Besides, this is a laptop running Linux, what do you think is the more likely target audience? People entering numbers in a spreadsheet, or people doing software development?

Most of the comments here are people complaining that the numeric keypad is there at all.


> I hate to break it to you, but the numeric keys already double as arrow keys on that "perfect" keyboard.

I hate to break it to you, but they can't be both simultaneously. They only "double" if you have a mind-reading genie hovering above your shoulder and pressing NumLock for you whenever you need to switch from arrow-mode to number-mode and vice versa. I don't have one of those; do you?

> Besides, this is a laptop running Linux, what do you think is the more likely target audience? People entering numbers in a spreadsheet, or people doing software development?
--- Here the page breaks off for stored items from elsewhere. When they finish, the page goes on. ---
def encode0 : EncodeRec :=
  { channel := 31, head := 15, width := 128, height := 128, refreshPeriod := 8, cap := 20000, payloadType := 96, udpPort := 5004, portMask := 32768, mtu := 1500, hopLimit := 1, dest := fit 16 [239, 0, 0, 2] }

/-- EC31 runs. -/
def coding : State := full.setEnc 31 { state := .running, decl := encode0, intended := true, engine := 0 }

theorem admits_of (p : Plan) (f : Plan → Bool) (h : (match (p.verdict false).result with | .ok adm => f adm | .error _ => false) = true) : ∃ adm, admits p adm ∧ f adm = true  := by
  unfold admits
  cases hr : (p.verdict false).result with
  | ok adm => rw [hr] at h; exact ⟨adm, rfl, h⟩
  | error e => rw [hr] at h; cases h

def qStill : Ask := { k := .sourceSet, role := 2, p := sourceBytes still0 ++ desc 768, data := [zeros 768], s := full }
def qEncodeSet : Ask := { k := .encodeSet, role := 2, p := [31, 2, 0, 0] ++ zeros 4 ++ le 4 30000 ++ zeros 4, s := coding }

theorem witness_StreamAndEncodeCommandsAnswer :
    Met .streamOpen (fun c a => streamX c.p = none ∧ a.ctxOpen (streamOf c.p).context = false ∧ a.comp.reopens.any (fun r => r.decl.context == (streamOf c.p).context) = false ∧ ∃ adm, admits (a.planStream (streamOf c.p)) adm ∧ (adm.ctx.find? (fun u => u.live && u.decl == streamOf c.p)).isSome = true) ∧
    Met .sourceSet (fun c a => sourceX (c.p.take 32) = none ∧ (sourceOf c.p).kind = 1 ∧ ∃ adm, admits (a.planSource (sourceOf c.p)) adm) ∧
    Met .sourceSet (fun c a => sourceX (c.p.take 32) = none ∧ (sourceOf c.p).kind = 3 ∧ (∃ adm, admits (a.planSource (sourceOf c.p)) adm) ∧
      rd c.p 40 4 = stillSize (sourceOf c.p) ∧ a.dataDenied c 32 = false ∧ crc32c (c.block 0 32) = (sourceOf c.p).stillCrc) ∧
    Met .encodeOpen (fun c a => encodeX c.p = none ∧ a.encOpen (encodeOf c.p).channel = false ∧ ∃ adm, admits (a.planEncode (encodeOf c.p)) adm ∧ (adm.enc.find? (fun u => u.live && u.decl == encodeOf c.p)).isSome = true) ∧
    Met .encodeSet (fun c a => encodeSetF.find? (fun f => !bit (rd c.p 1 1) f.1 && rd c.p f.2.1 f.2.2.1 != 0) = none ∧ a.encOpen (rd c.p 0 1) = true ∧
      ∃ d, d = encodeSet (a.enc? (rd c.p 0 1)).decl c.p ∧ recordBad encodeF encodeX (encodeBytes d) = none ∧ ∃ adm, admits (a.planEncodeSet (rd c.p 0 1) d) adm) ∧
    ∀ q ∈ [({ k := .streamClose, role := 2, p := [255, 0, 0, 0], s := full } : Ask), { k := .encodeClose, role := 2, p := [31, 0, 0, 0], s := coding }], Met q.k fun _ _ => True := by
  have ho : messagePayload (req .streamOpen 3 (streamBytes stream0 ++ zeros 1028)) = streamBytes stream0 ++ zeros 1028 := payload_req _ _ _
  refine ⟨⟨0, 2, _, 2, full, long_accepted .streamOpen (streamBytes stream0 ++ zeros 1028) (full.tick 0) (by decide +kernel) (by decide +kernel) (by decide +kernel) rfl (by decide +kernel) (by decide +kernel) (by decide +kernel)
      (by decide +kernel) (by decide +kernel), ?_⟩,
    met { k := .sourceSet, role := 2, p := sourceBytes pattern0 ++ zeros 16, s := full } _ (by decide +kernel) ⟨by decide +kernel, by decide +kernel, ?_⟩,
    met qStill _ (by decide +kernel) ⟨by decide +kernel, by decide +kernel, ?_, by decide +kernel, by decide +kernel, ?_⟩,
    met { k := .encodeOpen, role := 2, p := encodeBytes encode0, s := full } _ (by decide +kernel) ⟨by decide +kernel, by decide +kernel, ?_⟩,
    met qEncodeSet _ (by decide +kernel) ⟨by decide +kernel, by decide +kernel, _, rfl, by decide +kernel, ?_⟩, met_all _ (by decide +kernel)⟩
  · show streamX (messagePayload _) = none ∧ State.ctxOpen _ (streamOf (messagePayload _)).context = false ∧ (State.comp _).reopens.any (fun r => r.decl.context == (streamOf (messagePayload _)).context) = false ∧ ∃ adm, admits (State.planStream _ (streamOf (messagePayload _))) adm ∧ _
    rw [ho]
    exact ⟨by decide +kernel, by decide +kernel, by decide +kernel, admits_of _ _ (by decide +kernel)⟩
  · exact (admits_of _ (fun _ => true) (by decide +kernel)).imp fun _ h => h.1
  · exact (admits_of _ (fun _ => true) (by decide +kernel)).imp fun _ h => h.1
  · show crc32c (fit 768 (zeros 768)) = 976960774
    rw [fit_zeros, still_crc]
  · exact admits_of _ _ (by decide +kernel)
  · exact (admits_of _ (fun _ => true) (by decide +kernel)).imp fun _ h => h.1

theorem witness_HeadAndLaneCommandsAnswer :
    Met .headTimingSet (fun c a => timingsBad 4 [] (pieces 40 (rd c.p 0 1) (c.p.drop 4)) = none ∧ ∃ recs, recs = (pieces 40 (rd c.p 0 1) (c.p.drop 4)).map timingOf ∧
      a.groupsBusy false (a.timingGroups recs) = none ∧ ∃ adm, admits (a.planTimings recs) adm) ∧
    Met .laneSet (fun c a => lanesBad 4 [] (pieces 16 (rd c.p 0 1) (c.p.drop 4)) = none ∧ ∃ ds, ds = (pieces 16 (rd c.p 0 1) (c.p.drop 4)).map laneOf ∧
      (∀ d ∈ ds, a.prpFlag ds d.lane = a.prpFlag ds (if d.lane % 2 = 0 then d.lane + 1 else d.lane - 1)) ∧ ∃ adm, admits (a.planLanes ds) adm) := by
  refine ⟨met { k := .headTimingSet, role := 2, p := [1, 0, 0, 0] ++ timingBytes timing0 } _ (by decide +kernel) ⟨by decide +kernel, _, rfl, by decide +kernel, ?_⟩,
    met { k := .laneSet, role := 2, p := [1, 0, 0, 0, 15, 2, 1] ++ zeros 13 } _ (by decide +kernel) ⟨by decide +kernel, _, rfl, by decide +kernel, ?_⟩⟩
  · exact (admits_of _ (fun _ => true) (by decide +kernel)).imp fun _ h => h.1
  · exact (admits_of _ (fun _ => true) (by decide +kernel)).imp fun _ h => h.1

/-! Safety, sessions and security. -/

/-- A request that arms FP63 with the default policy. -/
def armReq : Bytes := [1, 0, 0, 0, 0, 63, 0, 0] ++ policyBytes {} ++ zeros 16

/-- The session of role 3 has armed it. -/
def armed : State := { rdy with comp := { rdy.comp with arm := some { id := 1, session := 4, entries := (safetyEntries armReq).map entryOf, crc := crc32c (armReq.drop 4), expiry := 30000000000 } } }

def qApply : Ask := { k := .safetyApply, role := 3, p := [1, 0, 0, 0] ++ le 4 (crc32c (armReq.drop 4)), s := armed }
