/-- A head that is set to another record with the same timing, after which an event is recorded or not. -/
theorem State.trains_of_setHead {s v : State} {h : Nat} {x : Head} (hv : State.SameUnits (s.setHead h x) v) (hx : x.timing = (s.head h).timing) : v.trains h = s.trains h := by
  have hhead : (v.head h).timing = (s.head h).timing := by rw [State.head_of_comp hv.comp, State.head_setHead, hx]
  exact State.trains_eq hhead (by rw [hv.comp]; rfl) hv.power hv.time

theorem State.restartFormats_of_none {s : State} (h : s.comp.formats = []) : s.restartFormats = s := by
  unfold State.restartFormats
  rw [h]
  rfl

/-- The end of training matters to format changes alone (R219). -/
theorem State.linkReady_comp {s : State} (hf : s.comp.formats = []) (h : Nat) : (s.linkReady h).comp = s.comp := by
  unfold State.linkReady
  dsimp only
  rw [State.restartFormats_of_none (by simp [hf]), hf, List.map_nil, ← hf]

/-! HPD_CHANGE (R204, R205). -/

/-- The record of a head that has read its sink at device time `now`. -/
def Head.plugged (x : Head) (sink : SinkInfo) (now : Nat) : Head :=
  { x with hpd := true, sink := some (sink.maxLanes, sink.maxRate, sink.ssc), edid := sink.edid.take 512, edidAt := now }

/-- The record of a head whose hot-plug detect has gone. -/
def Head.unplugged (x : Head) : Head :=
  { x with hpd := false, link := none, fallback := false, training := none, failed := none, sending := false, linkLosses := sat 2 (x.linkLosses + 1) }

section
variable {t : Time} {h : Nat} {sink : SinkInfo} {s : State} (hh : h < 16) (hon : (s.tick t).domOn (headDomain h) = true)
include hh hon

/-- What assertion does before the head trains or not: it reads the sink, and records an EDID that changed. -/
theorem exec_hpdChange_asserts (hpd : (s.head h).hpd = false) : ∃ told, State.SameUnits ((s.tick t).setHead h ((s.head h).plugged sink (s.tick t).now)) told ∧
    exec (.hpdChange t h true sink) s = .next (settle (s.tick t) (if told.trains h then told.train h else told)) := by
  refine ⟨if sink.edid.take 512 != (s.head h).edid then ((s.tick t).setHead h ((s.head h).plugged sink (s.tick t).now)).record evEdidChange [p2 h]
    else (s.tick t).setHead h ((s.head h).plugged sink (s.tick t).now), .ite (State.record_same _ _ _) (.refl _), ?_⟩
  show execHpdChange t h true sink s = _
  rw [execHpdChange, runIf_next (by simpa using hh)]
  dsimp only
  rw [if_neg (by simp [hpd, hon]), if_pos rfl]
  rfl

theorem hpdChange_asserts (hpd : (s.head h).hpd = false) (htrains : (s.tick t).trains h = true) : Completes (.hpdChange t h true sink) s fun u =>
    u.head h = ((s.head h).plugged sink (s.tick t).now).inTraining (s.tick t).clk := by
  obtain ⟨told, hsame, hi⟩ := exec_hpdChange_asserts (sink := sink) hh hon hpd
  rw [if_pos ((State.trains_of_setHead hsame rfl).trans htrains)] at hi
  refine completes_comp hi fun u hu => ?_
  rw [State.head_of_comp hu, State.train_head, State.head_of_comp hsame.comp, State.head_setHead, State.clk, hsame.time]
  rfl

theorem hpdChange_deasserts (hpd : (s.head h).hpd = true) (hf : s.comp.formats = []) : Completes (.hpdChange t h false sink) s fun u => u.head h = (s.head h).unplugged := by
  have hi : exec (.hpdChange t h false sink) s = .next (settle (s.tick t) ((((s.tick t).setHead h (s.head h).unplugged).record evLinkDown [p2 h]).linkReady h)) := by
    show execHpdChange t h false sink s = _
    rw [execHpdChange, runIf_next (by simpa using hh)]
    dsimp only
    rw [if_neg (by simp [hpd, hon]), if_neg Bool.false_ne_true]
    rfl
  have hf' : (((s.tick t).setHead h (s.head h).unplugged).record evLinkDown [p2 h]).comp.formats = [] := by rw [State.record_comp]; exact hf
  refine completes_comp hi fun u hu => ?_
  rw [State.head_of_comp hu, State.head_of_comp (State.linkReady_comp hf' h), State.head_of_comp (State.record_comp _ _ _), State.head_setHead]

end

/-! IRQ_HPD (R197). -/

theorem irqHpd_keepsLink {t : Time} {h : Nat} {s : State} (hh : h < 16) : Leaves (.irqHpd t h false) s (s.tick t) := by
  refine leaves_tick ?_
  show execIrqHpd t h false s = _
  rw [execIrqHpd, runIf_next (by simpa using hh)]
  rfl

/-- The record of a head whose link was lost while its sink stayed. -/
def Head.unlinked (x : Head) : Head := { x with linkLosses := sat 2 (x.linkLosses + 1) }

theorem irqHpd_losesLink {t : Time} {h : Nat} {s : State} (hh : h < 16) (hpd : (s.head h).hpd = true) (hlink : (s.head h).link.isSome = true) (htrains : (s.tick t).trains h = true) :
    Completes (.irqHpd t h true) s fun u => u.head h = (s.head h).unlinked.inTraining (s.tick t).clk := by
  have hi : exec (.irqHpd t h true) s = .next (settle (s.tick t) ((((s.tick t).setHead h (s.head h).unlinked).record evLinkDown [p2 h]).train h)) := by
    show execIrqHpd t h true s = _
    rw [execIrqHpd, runIf_next (by simpa using hh)]
    dsimp only
    rw [if_pos (by simp [hpd, hlink, htrains])]
    rfl
  refine completes_comp hi fun u hu => ?_
  rw [State.head_of_comp hu, State.train_head, State.head_of_comp (State.record_comp _ _ _), State.head_setHead, State.clk, State.record_time]
  rfl

/-! LINK_TRAINING_DONE and LINK_RETRY_TIMER (R203). -/

/-- The record of a head whose link came up in configuration `c`. -/
def Head.linked (x : Head) (r : TimingRec) (c : Nat × Nat) : Head := { x with training := none, failed := none, link := some c, fallback := c != (r.lanes, r.linkRate) }

/-- The record of a head that found no configuration that works, at instant `clk`. -/
def Head.linkFailed (x : Head) (clk : Time) : Head := { x with training := none, failed := some clk, link := none, fallback := false }

section
variable {t x : Time} {h : Nat} {works : List (Nat × Nat)} {r : TimingRec} {s : State}
  (hh : h < 16) (hx : (s.head h).training = some x) (hr : s.trainingRec h = some r) (hf : s.comp.formats = [])

section
include hh hx hr

/-- What an attempt that succeeds does before format changes go on: the link is up, and what came up is recorded. -/
theorem exec_linkTrainingDone_trained {c : Nat × Nat} (hc : (trainingOrder r).find? works.contains = some c) :
    ∃ told, State.SameUnits ((s.tick t).setHead h ((s.head h).linked r c)) told ∧ exec (.linkTrainingDone t h works) s = .next (settle (s.tick t) (told.linkReady h)) := by
  have hr' : (s.tick t).trainingRec h = some r := hr
  refine ⟨if c != (r.lanes, r.linkRate) then (((s.tick t).setHead h ((s.head h).linked r c)).record evLinkUp [p2 h]).record evLinkFallback [p2 h]
    else ((s.tick t).setHead h ((s.head h).linked r c)).record evLinkUp [p2 h], .ite ((State.record_same _ _ _).trans (State.record_same _ _ _)) (State.record_same _ _ _), ?_⟩
  show execLinkTrainingDone t h works s = _
  rw [execLinkTrainingDone, runIf_next (by simpa using hh)]
  simp only [State.tick_head, hx, hr', hc]
  rfl

theorem exec_linkTrainingDone_fails (hc : (trainingOrder r).find? works.contains = none) :
    exec (.linkTrainingDone t h works) s = .next (settle (s.tick t) (((s.tick t).setHead h ((s.head h).linkFailed (s.tick t).clk)).linkReady h)) := by
  have hr' : (s.tick t).trainingRec h = some r := hr
  show execLinkTrainingDone t h works s = _
  rw [execLinkTrainingDone, runIf_next (by simpa using hh)]
  simp only [State.tick_head, hx, hr', hc]
  rfl

end

include hh hx hr hf

theorem linkTrainingDone_trained {c : Nat × Nat} (hc : (trainingOrder r).find? works.contains = some c) : Completes (.linkTrainingDone t h works) s fun u =>
    u.head h = (s.head h).linked r c := by
  obtain ⟨told, hsame, hi⟩ := exec_linkTrainingDone_trained (t := t) hh hx hr hc
  have hf' : told.comp.formats = [] := by rw [hsame.comp]; exact hf
  refine completes_comp hi fun u hu => ?_
  rw [State.head_of_comp hu, State.head_of_comp (State.linkReady_comp hf' h), State.head_of_comp hsame.comp, State.head_setHead]

theorem linkTrainingDone_fails (hc : (trainingOrder r).find? works.contains = none) : Completes (.linkTrainingDone t h works) s fun u =>
    u.head h = (s.head h).linkFailed (s.tick t).clk := by
  have hf' : ((s.tick t).setHead h ((s.head h).linkFailed (s.tick t).clk)).comp.formats = [] := hf
  refine completes_comp (exec_linkTrainingDone_fails hh hx hr hc) fun u hu => ?_
  rw [State.head_of_comp hu, State.head_of_comp (State.linkReady_comp hf' h), State.head_setHead]

end

theorem linkRetryTimer_trains {t t0 : Time} {h : Nat} {s : State} (hh : h < 16) (hfailed : (s.head h).failed = some t0) (htrains : (s.tick t).trains h = true) (hpd : (s.head h).hpd = true)
    (hlong : t0 + 1000000000 ≤ (s.tick t).clk) : Completes (.linkRetryTimer t h) s fun u => u.head h = (s.head h).inTraining (s.tick t).clk := by
  have hpast : decide (t0 + 1000 * ms ≤ (s.tick t).clk) = true := decide_eq_true hlong
  have hi : exec (.linkRetryTimer t h) s = .next (settle (s.tick t) ((s.tick t).train h)) := by
    show execLinkRetryTimer t h s = _
    rw [execLinkRetryTimer, runIf_next (by simpa using hh)]
    simp only [State.tick_head, hfailed, htrains, hpd, hpast, Bool.and_self, if_true]
  refine completes_comp hi fun u hu => ?_
  rw [State.head_of_comp hu, State.train_head, State.tick_head]

/-- Settles O55: each event sets its head's record, and training starts as `Head.inTraining` says wherever it starts. -/
theorem linkEventsComplete : Obligations.LinkEventsComplete := by
  unfold Obligations.LinkEventsComplete
  exact ⟨fun t h sink s hh hon => ⟨hpdChange_asserts hh hon, hpdChange_deasserts hh hon⟩, fun t h s hh => irqHpd_keepsLink hh, fun t h s hh hpd hlink htrains => irqHpd_losesLink hh hpd hlink htrains,
    fun t x h works r s hh hx hr hf => ⟨fun c hc => linkTrainingDone_trained hh hx hr hf hc, linkTrainingDone_fails hh hx hr hf⟩,
    fun t t0 h s hh hfailed htrains hpd hlong => linkRetryTimer_trains hh hfailed htrains hpd hlong⟩

end Sys2Proof.Machine
end

section
/-! PROOF of the claim on the state after reset (R207, R303, R377). -/

namespace Sys2Proof.Machine

/-- Settles O60: after reset no table lists a unit, so every unit reads as its reset record, and every other field named has its reset value. -/
theorem resetStateHolds : Obligations.ResetStateHolds := by
  unfold Obligations.ResetStateHolds
  have hmailboxes : ∀ mb, (State.reset.mbx mb).rsp = none ∧ (State.reset.mbx mb).job = none := fun _ => ⟨rfl, rfl⟩
  have hcontexts : ∀ c, (State.reset.ctx c).state = .closed ∧ (State.reset.ctx c).decoder = 255 := fun _ => ⟨rfl, rfl⟩
  have hchannels : ∀ c, (State.reset.enc? c).state = .closed := fun _ => rfl
  have hwindows : ∀ w, (State.reset.win w).active = 0 := fun _ => rfl
  have hheads : ∀ h, (State.reset.head h).nextFrame = 0 := fun _ => rfl
  exact ⟨rfl, rfl, rfl, hmailboxes, rfl, rfl, rfl, rfl, hcontexts, hchannels, hwindows, hheads, rfl⟩

end Sys2Proof.Machine
end

section
/-! PROOF of the claim on expiries and the entropy source (spec/08_shutter_lantern.md R233, spec/11_izent.md R332, spec/16_protection.md R448, R453, R458): what each ends, and that nothing else changes. -/

namespace Sys2Proof.Machine

/-! SAFETY_ARM_EXPIRY (R233). -/

theorem safetyArmExpiry_discards {t : Time} {a : Arm} {s : State} (harm : s.comp.arm = some a) (hpast : a.expiry < (s.tick t).now) (hheld : (s.tick t).applyHeld a = false) :
    Leaves (.safetyArmExpiry t) s { s.tick t with comp := { s.comp with arm := none } } := by
  have hi : exec (.safetyArmExpiry t) s = .next (settle (s.tick t) { s.tick t with comp := { s.comp with arm := none } }) := by
    show execSafetyArmExpiry t s = _
    rw [execSafetyArmExpiry, run_next]
    simp only [State.tick_comp, harm]
    rw [if_pos (by simp [hpast, hheld])]
  exact leaves_settled hi (.refl _)

/-! DEBUG_UNLOCK_EXPIRY (R448). -/

/-- Debug that is unlocked locks, which is recorded. -/
theorem State.lockDebug_same {s : State} {x : Time} (h : s.prot.unlockedAt = some x) : State.SameUnits { s with prot := { s.prot with unlockedAt := none } } s.lockDebug := by
  rw [State.lockDebug, if_pos (by simp [h])]
  exact State.record_same _ _ _

theorem debugUnlockExpiry_locks {t x : Time} {s : State} (hx : s.prot.unlockedAt = some x) (hpast : x + 3600000000000 ≤ (s.tick t).clk) :
    Leaves (.debugUnlockExpiry t) s { s.tick t with prot := { s.prot with unlockedAt := none } } := by
  have hi : exec (.debugUnlockExpiry t) s = .next (settle (s.tick t) (s.tick t).lockDebug) := by
    show execDebugUnlockExpiry t s = _
    rw [execDebugUnlockExpiry, run_next]
    simp only [State.tick_prot, hx]
    rw [if_pos (show x + 3600 * sec ≤ (s.tick t).clk from hpast)]
  exact leaves_settled hi (State.lockDebug_same (s := s.tick t) hx).block

/-! AUTH_BACKOFF_END (R458): the authentication records by subject. -/

theorem State.authOf_who (s : State) (who : Nat) : (s.authOf who).who = who := by
  unfold State.authOf
  cases h : s.prot.auth.find? fun a => a.who == who with
  | none => rfl
  | some a => simpa using List.find?_some h

theorem State.authOf_setAuth_same (s : State) (a : AuthRec) : (s.setAuth a).authOf a.who = a := by
  simp [State.authOf, State.setAuth]

theorem State.authOf_setAuth_other (s : State) {a : AuthRec} {w : Nat} (h : w ≠ a.who) : (s.setAuth a).authOf w = s.authOf w := by
  have hsubject : (fun b : AuthRec => decide ((b.who != a.who) = true ∧ (b.who == w) = true)) = fun b => b.who == w := by
    funext b
    by_cases hb : b.who = w
    · simp [hb, h]
    · simp [hb]
  have hne : (a.who == w) = false := by simpa using h.symm
  simp only [State.authOf, State.setAuth, List.find?_cons, hne, List.find?_filter, hsubject]

theorem State.authOf_of_prot {a b : State} (h : b.prot = a.prot) (who : Nat) : b.authOf who = a.authOf who := by simp only [State.authOf, h]

theorem authBackoffEnd_unblocks {t x : Time} {who : Nat} {s : State} (hx : (s.authOf who).blockedUntil = some x) (hpast : x ≤ (s.tick t).clk) :
    Completes (.authBackoffEnd t who) s fun u => (u.authOf who).blockedUntil = none ∧ ∀ w, w ≠ who → u.authOf w = s.authOf w := by
  have hwho : (s.authOf who).who = who := s.authOf_who who
  have hi : exec (.authBackoffEnd t who) s = .next (settle (s.tick t) ((s.tick t).setAuth { s.authOf who with blockedUntil := none })) := by
    show execAuthBackoffEnd t who s = _
    have hx' : ((s.tick t).authOf who).blockedUntil = some x := hx
    rw [execAuthBackoffEnd, run_next]
    simp only [hx']
    rw [if_pos hpast]
    rfl
  refine ⟨_, hi, ?_, fun w hw => ?_⟩
  · rw [State.authOf_of_prot (settle_prot _ _)]
    have hsame := (s.tick t).authOf_setAuth_same { s.authOf who with blockedUntil := none }
    rw [show ({ s.authOf who with blockedUntil := none } : AuthRec).who = who from hwho] at hsame
    rw [hsame]
  · rw [State.authOf_of_prot (settle_prot _ _), State.authOf_setAuth_other _ (by simpa [hwho] using hw)]
    rfl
A) This Clevo-clone keyboard is exactly the same as on Clevo-clone Windows boxes. Windows spreadsheet users outnumber Linux software developers substantially, so that's who the market produces hardware for.

A) Personally, I kind of do both; I often (well OK... But not exactly rarely) use a spreadsheet full of numbers to generate code.

C) One gets the feeling that the main driver behind this particular comment was contempt for the ordinary spreadsheet-using "sheeple". At least, condescension seems to come naturally to you, Mr. I-hate-to-break-it-to-you.

> Most of the comments here are people complaining that the numeric keypad is there at all.

Sure. And they are (quite rightfully) clamouring for keyboards without one... But what does that have to do with this? Not wanting a numpad at all is a very different (and far less misguided) idea than severely crippling the usability of both the separate arrow keys and numpad on keyboards that have one, which is what your suggestion boils down to.